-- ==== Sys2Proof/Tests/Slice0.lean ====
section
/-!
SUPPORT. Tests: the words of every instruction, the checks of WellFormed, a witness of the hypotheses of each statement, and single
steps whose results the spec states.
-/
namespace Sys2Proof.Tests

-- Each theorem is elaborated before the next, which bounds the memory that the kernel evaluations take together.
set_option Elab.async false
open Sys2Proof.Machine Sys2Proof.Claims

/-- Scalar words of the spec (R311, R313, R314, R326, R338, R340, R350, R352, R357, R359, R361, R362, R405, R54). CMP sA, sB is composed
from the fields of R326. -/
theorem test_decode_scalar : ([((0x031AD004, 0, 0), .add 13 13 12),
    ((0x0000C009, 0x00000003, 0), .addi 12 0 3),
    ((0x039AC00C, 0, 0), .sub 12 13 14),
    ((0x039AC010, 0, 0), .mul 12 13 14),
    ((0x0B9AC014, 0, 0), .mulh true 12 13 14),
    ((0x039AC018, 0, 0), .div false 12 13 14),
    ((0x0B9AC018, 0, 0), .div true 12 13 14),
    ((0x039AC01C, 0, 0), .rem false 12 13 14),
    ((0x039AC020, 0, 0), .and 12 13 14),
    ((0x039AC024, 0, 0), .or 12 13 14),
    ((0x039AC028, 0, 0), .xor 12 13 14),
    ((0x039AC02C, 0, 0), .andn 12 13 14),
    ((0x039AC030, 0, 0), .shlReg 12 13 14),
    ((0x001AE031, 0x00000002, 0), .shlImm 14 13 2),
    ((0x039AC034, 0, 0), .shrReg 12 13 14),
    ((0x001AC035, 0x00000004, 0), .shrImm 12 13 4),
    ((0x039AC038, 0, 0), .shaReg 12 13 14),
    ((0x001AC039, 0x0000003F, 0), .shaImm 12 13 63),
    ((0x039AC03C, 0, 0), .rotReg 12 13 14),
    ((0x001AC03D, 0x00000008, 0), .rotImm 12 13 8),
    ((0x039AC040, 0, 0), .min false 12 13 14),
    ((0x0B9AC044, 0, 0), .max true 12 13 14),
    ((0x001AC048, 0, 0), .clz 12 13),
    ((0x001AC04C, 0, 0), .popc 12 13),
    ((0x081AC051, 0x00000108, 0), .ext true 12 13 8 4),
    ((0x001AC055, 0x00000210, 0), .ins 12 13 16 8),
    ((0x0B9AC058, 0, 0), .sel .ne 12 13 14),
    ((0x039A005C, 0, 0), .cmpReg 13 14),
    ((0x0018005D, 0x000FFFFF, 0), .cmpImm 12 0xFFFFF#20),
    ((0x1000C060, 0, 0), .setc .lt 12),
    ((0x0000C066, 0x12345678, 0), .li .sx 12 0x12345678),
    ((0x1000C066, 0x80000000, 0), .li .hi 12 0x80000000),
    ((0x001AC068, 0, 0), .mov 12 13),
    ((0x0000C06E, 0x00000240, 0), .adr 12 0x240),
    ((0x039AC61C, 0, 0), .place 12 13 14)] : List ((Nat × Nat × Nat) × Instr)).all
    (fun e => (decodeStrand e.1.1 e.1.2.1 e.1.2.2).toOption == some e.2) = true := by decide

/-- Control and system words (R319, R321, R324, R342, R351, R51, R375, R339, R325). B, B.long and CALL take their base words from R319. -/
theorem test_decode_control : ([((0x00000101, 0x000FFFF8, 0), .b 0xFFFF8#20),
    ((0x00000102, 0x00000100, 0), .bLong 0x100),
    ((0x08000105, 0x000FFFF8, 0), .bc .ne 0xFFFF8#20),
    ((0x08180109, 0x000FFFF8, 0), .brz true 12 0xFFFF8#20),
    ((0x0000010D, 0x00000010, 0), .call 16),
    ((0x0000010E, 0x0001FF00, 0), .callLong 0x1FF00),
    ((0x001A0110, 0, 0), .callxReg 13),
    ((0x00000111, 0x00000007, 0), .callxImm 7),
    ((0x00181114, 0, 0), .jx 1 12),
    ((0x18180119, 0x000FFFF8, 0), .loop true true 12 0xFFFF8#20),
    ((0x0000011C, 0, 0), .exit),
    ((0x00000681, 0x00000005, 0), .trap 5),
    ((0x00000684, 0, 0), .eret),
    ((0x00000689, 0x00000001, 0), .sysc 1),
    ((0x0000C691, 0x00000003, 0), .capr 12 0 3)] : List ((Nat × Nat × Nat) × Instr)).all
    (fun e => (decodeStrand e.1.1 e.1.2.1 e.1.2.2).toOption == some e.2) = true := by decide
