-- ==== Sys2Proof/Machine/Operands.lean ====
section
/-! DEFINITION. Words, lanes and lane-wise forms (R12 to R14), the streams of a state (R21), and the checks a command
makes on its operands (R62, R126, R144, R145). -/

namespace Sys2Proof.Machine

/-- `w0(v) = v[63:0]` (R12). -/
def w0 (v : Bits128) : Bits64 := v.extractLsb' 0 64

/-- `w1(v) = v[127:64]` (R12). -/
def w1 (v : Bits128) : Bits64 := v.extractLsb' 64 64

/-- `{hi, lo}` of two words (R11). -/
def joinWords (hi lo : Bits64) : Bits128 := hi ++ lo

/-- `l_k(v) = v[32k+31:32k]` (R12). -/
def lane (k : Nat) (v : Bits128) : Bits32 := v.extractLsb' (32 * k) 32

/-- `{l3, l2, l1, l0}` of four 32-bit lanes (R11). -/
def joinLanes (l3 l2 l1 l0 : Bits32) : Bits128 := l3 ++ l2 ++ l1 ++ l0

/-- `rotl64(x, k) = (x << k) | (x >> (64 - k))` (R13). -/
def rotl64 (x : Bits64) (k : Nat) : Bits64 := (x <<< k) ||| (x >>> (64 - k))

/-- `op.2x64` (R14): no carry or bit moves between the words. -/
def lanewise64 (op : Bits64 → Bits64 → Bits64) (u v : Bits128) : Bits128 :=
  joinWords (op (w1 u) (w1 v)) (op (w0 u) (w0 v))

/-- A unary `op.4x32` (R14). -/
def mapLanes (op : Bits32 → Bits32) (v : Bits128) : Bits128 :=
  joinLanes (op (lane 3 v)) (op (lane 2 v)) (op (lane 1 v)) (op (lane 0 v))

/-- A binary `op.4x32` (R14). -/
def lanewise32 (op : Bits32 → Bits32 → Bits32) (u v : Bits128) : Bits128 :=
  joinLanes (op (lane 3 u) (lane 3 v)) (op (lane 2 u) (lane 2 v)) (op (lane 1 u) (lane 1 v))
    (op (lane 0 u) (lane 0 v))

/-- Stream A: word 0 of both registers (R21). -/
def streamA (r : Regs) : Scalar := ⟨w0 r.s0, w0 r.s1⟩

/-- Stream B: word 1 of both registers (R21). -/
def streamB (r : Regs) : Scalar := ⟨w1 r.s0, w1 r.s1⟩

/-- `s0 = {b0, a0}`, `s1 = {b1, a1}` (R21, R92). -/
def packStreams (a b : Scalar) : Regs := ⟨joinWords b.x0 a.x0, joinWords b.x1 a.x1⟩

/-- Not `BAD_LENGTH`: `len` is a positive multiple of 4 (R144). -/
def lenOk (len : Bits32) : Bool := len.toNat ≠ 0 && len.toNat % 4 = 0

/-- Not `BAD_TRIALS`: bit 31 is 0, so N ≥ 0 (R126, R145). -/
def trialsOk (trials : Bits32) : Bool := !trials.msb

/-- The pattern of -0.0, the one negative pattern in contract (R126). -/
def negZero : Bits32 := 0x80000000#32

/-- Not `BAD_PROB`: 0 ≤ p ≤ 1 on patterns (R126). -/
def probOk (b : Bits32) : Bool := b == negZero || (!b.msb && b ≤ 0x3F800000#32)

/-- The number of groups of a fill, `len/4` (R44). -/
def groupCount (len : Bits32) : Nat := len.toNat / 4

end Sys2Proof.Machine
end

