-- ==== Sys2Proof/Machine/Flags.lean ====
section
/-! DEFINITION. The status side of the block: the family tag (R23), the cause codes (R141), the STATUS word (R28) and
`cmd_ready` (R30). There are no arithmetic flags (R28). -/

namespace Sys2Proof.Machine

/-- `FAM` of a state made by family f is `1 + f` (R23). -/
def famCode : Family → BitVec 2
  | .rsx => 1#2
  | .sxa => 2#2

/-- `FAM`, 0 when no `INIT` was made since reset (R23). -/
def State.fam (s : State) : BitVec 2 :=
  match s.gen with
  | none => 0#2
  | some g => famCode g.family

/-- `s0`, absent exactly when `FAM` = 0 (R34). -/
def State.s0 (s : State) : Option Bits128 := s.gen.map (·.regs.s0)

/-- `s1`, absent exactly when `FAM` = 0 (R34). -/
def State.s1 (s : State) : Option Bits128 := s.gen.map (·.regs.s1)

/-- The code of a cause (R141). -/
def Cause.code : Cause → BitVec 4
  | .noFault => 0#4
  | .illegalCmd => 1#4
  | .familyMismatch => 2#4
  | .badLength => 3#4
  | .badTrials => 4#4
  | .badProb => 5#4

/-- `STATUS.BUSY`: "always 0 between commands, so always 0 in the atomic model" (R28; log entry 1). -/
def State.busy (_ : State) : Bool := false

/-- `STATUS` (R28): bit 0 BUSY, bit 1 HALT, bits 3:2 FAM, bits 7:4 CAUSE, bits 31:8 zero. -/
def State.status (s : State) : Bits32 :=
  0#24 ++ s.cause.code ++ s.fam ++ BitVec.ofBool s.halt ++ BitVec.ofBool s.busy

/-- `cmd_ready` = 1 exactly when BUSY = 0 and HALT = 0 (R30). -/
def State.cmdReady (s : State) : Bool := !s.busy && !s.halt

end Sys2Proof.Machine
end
______
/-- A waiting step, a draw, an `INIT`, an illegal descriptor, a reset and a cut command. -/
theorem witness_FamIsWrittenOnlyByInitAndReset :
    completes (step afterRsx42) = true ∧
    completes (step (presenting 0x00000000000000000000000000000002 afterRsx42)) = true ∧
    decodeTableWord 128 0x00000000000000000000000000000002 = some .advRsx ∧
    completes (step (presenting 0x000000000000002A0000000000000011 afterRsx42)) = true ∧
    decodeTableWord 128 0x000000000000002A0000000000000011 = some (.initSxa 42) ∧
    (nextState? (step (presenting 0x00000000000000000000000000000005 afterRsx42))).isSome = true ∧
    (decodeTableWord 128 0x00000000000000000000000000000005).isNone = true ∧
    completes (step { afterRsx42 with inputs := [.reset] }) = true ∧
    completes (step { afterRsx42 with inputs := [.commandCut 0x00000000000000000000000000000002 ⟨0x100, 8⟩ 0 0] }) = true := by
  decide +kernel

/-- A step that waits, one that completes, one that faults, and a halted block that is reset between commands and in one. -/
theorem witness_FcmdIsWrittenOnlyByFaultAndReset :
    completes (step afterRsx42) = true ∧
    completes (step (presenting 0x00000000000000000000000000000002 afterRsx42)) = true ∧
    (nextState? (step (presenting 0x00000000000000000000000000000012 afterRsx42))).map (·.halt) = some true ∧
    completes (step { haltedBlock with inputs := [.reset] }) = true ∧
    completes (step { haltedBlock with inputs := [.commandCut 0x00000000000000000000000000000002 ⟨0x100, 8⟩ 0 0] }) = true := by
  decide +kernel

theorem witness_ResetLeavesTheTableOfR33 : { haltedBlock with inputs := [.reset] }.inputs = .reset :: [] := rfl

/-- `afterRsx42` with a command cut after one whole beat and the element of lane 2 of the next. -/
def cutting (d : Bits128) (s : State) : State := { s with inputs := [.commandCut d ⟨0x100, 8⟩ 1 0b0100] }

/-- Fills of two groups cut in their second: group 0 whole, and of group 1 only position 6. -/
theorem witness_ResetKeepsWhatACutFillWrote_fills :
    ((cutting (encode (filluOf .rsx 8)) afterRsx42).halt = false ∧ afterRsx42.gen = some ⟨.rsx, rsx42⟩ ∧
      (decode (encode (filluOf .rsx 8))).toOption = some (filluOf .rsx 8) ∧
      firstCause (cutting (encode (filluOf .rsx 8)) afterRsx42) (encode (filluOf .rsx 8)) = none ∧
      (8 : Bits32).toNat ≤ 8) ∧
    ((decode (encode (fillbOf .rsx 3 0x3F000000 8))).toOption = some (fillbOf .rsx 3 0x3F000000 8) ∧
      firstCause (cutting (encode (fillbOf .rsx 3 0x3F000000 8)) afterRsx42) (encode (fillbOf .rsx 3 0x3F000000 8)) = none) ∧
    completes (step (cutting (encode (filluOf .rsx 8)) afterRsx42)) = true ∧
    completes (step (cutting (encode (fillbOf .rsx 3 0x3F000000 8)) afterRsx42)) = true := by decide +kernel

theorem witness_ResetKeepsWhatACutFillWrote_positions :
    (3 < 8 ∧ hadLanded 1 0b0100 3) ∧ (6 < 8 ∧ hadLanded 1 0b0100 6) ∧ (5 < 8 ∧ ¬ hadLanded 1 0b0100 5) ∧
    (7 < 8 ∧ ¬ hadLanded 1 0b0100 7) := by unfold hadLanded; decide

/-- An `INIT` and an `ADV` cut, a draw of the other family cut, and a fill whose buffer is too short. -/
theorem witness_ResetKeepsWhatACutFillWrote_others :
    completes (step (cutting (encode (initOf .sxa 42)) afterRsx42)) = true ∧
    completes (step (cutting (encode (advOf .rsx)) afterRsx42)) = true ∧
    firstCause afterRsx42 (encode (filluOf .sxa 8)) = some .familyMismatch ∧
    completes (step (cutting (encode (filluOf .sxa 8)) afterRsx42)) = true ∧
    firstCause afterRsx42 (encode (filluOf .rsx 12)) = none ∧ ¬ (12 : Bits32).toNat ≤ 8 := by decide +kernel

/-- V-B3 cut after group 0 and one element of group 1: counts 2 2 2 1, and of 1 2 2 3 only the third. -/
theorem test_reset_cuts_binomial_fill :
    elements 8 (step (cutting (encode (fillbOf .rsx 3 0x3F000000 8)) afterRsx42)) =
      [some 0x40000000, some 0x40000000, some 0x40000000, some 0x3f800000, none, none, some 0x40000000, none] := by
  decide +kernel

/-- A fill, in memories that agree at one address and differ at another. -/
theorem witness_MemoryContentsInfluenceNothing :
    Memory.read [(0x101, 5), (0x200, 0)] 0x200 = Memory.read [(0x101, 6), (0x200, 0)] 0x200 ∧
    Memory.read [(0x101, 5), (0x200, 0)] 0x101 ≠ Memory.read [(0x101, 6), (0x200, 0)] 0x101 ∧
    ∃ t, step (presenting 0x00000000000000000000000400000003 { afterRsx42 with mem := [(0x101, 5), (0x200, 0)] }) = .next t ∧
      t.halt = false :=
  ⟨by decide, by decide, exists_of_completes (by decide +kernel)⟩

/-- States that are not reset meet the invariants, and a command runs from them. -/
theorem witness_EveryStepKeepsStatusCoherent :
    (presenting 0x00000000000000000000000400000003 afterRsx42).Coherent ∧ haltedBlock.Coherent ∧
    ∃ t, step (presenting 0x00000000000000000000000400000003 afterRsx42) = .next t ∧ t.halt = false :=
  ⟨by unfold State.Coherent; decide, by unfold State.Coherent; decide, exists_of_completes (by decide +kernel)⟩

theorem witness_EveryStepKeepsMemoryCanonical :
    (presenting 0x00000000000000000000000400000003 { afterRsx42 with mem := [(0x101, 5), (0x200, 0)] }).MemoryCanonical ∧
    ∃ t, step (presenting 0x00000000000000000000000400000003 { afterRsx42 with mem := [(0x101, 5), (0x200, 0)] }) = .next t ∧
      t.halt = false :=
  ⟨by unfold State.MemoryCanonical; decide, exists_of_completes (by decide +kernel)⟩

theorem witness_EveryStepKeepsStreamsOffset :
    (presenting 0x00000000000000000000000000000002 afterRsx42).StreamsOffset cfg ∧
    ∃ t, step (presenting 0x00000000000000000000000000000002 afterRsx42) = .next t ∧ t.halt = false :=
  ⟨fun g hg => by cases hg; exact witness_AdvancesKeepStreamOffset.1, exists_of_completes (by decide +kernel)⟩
______
Copy out only the lines of the records above from the one with "open Sys2Proof.Machine Sys2Proof.Claims" through the one with "((0x0B9AC058, 0, 0), .sel", exactly as they stand, both included.

## [Solution below]
open Sys2Proof.Machine Sys2Proof.Claims

/-- Scalar words of the spec (R311, R313, R314, R326, R338, R340, R350, R352, R357, R359, R361, R362, R405, R54). CMP sA, sB is composed
from the fields of R326. -/
theorem test_decode_scalar : ([((0x031AD004, 0, 0), .add 13 13 12),
    ((0x0000C009, 0x00000003, 0), .addi 12 0 3),
    ((0x039AC00C, 0, 0), .sub 12 13 14),
    ((0x039AC010, 0, 0), .mul 12 13 14),
    ((0x0B9AC014, 0, 0), .mulh true 12 13 14),
    ((0x039AC018, 0, 0), .div false 12 13 14),
    ((0x0B9AC018, 0, 0), .div true 12 13 14),
    ((0x039AC01C, 0, 0), .rem false 12 13 14),
    ((0x039AC020, 0, 0), .and 12 13 14),
    ((0x039AC024, 0, 0), .or 12 13 14),
    ((0x039AC028, 0, 0), .xor 12 13 14),
    ((0x039AC02C, 0, 0), .andn 12 13 14),
    ((0x039AC030, 0, 0), .shlReg 12 13 14),
    ((0x001AE031, 0x00000002, 0), .shlImm 14 13 2),
    ((0x039AC034, 0, 0), .shrReg 12 13 14),
    ((0x001AC035, 0x00000004, 0), .shrImm 12 13 4),
    ((0x039AC038, 0, 0), .shaReg 12 13 14),
    ((0x001AC039, 0x0000003F, 0), .shaImm 12 13 63),
    ((0x039AC03C, 0, 0), .rotReg 12 13 14),
    ((0x001AC03D, 0x00000008, 0), .rotImm 12 13 8),
    ((0x039AC040, 0, 0), .min false 12 13 14),
    ((0x0B9AC044, 0, 0), .max true 12 13 14),
    ((0x001AC048, 0, 0), .clz 12 13),
    ((0x001AC04C, 0, 0), .popc 12 13),
    ((0x081AC051, 0x00000108, 0), .ext true 12 13 8 4),
    ((0x001AC055, 0x00000210, 0), .ins 12 13 16 8),
    ((0x0B9AC058, 0, 0), .sel .ne 12 13 14),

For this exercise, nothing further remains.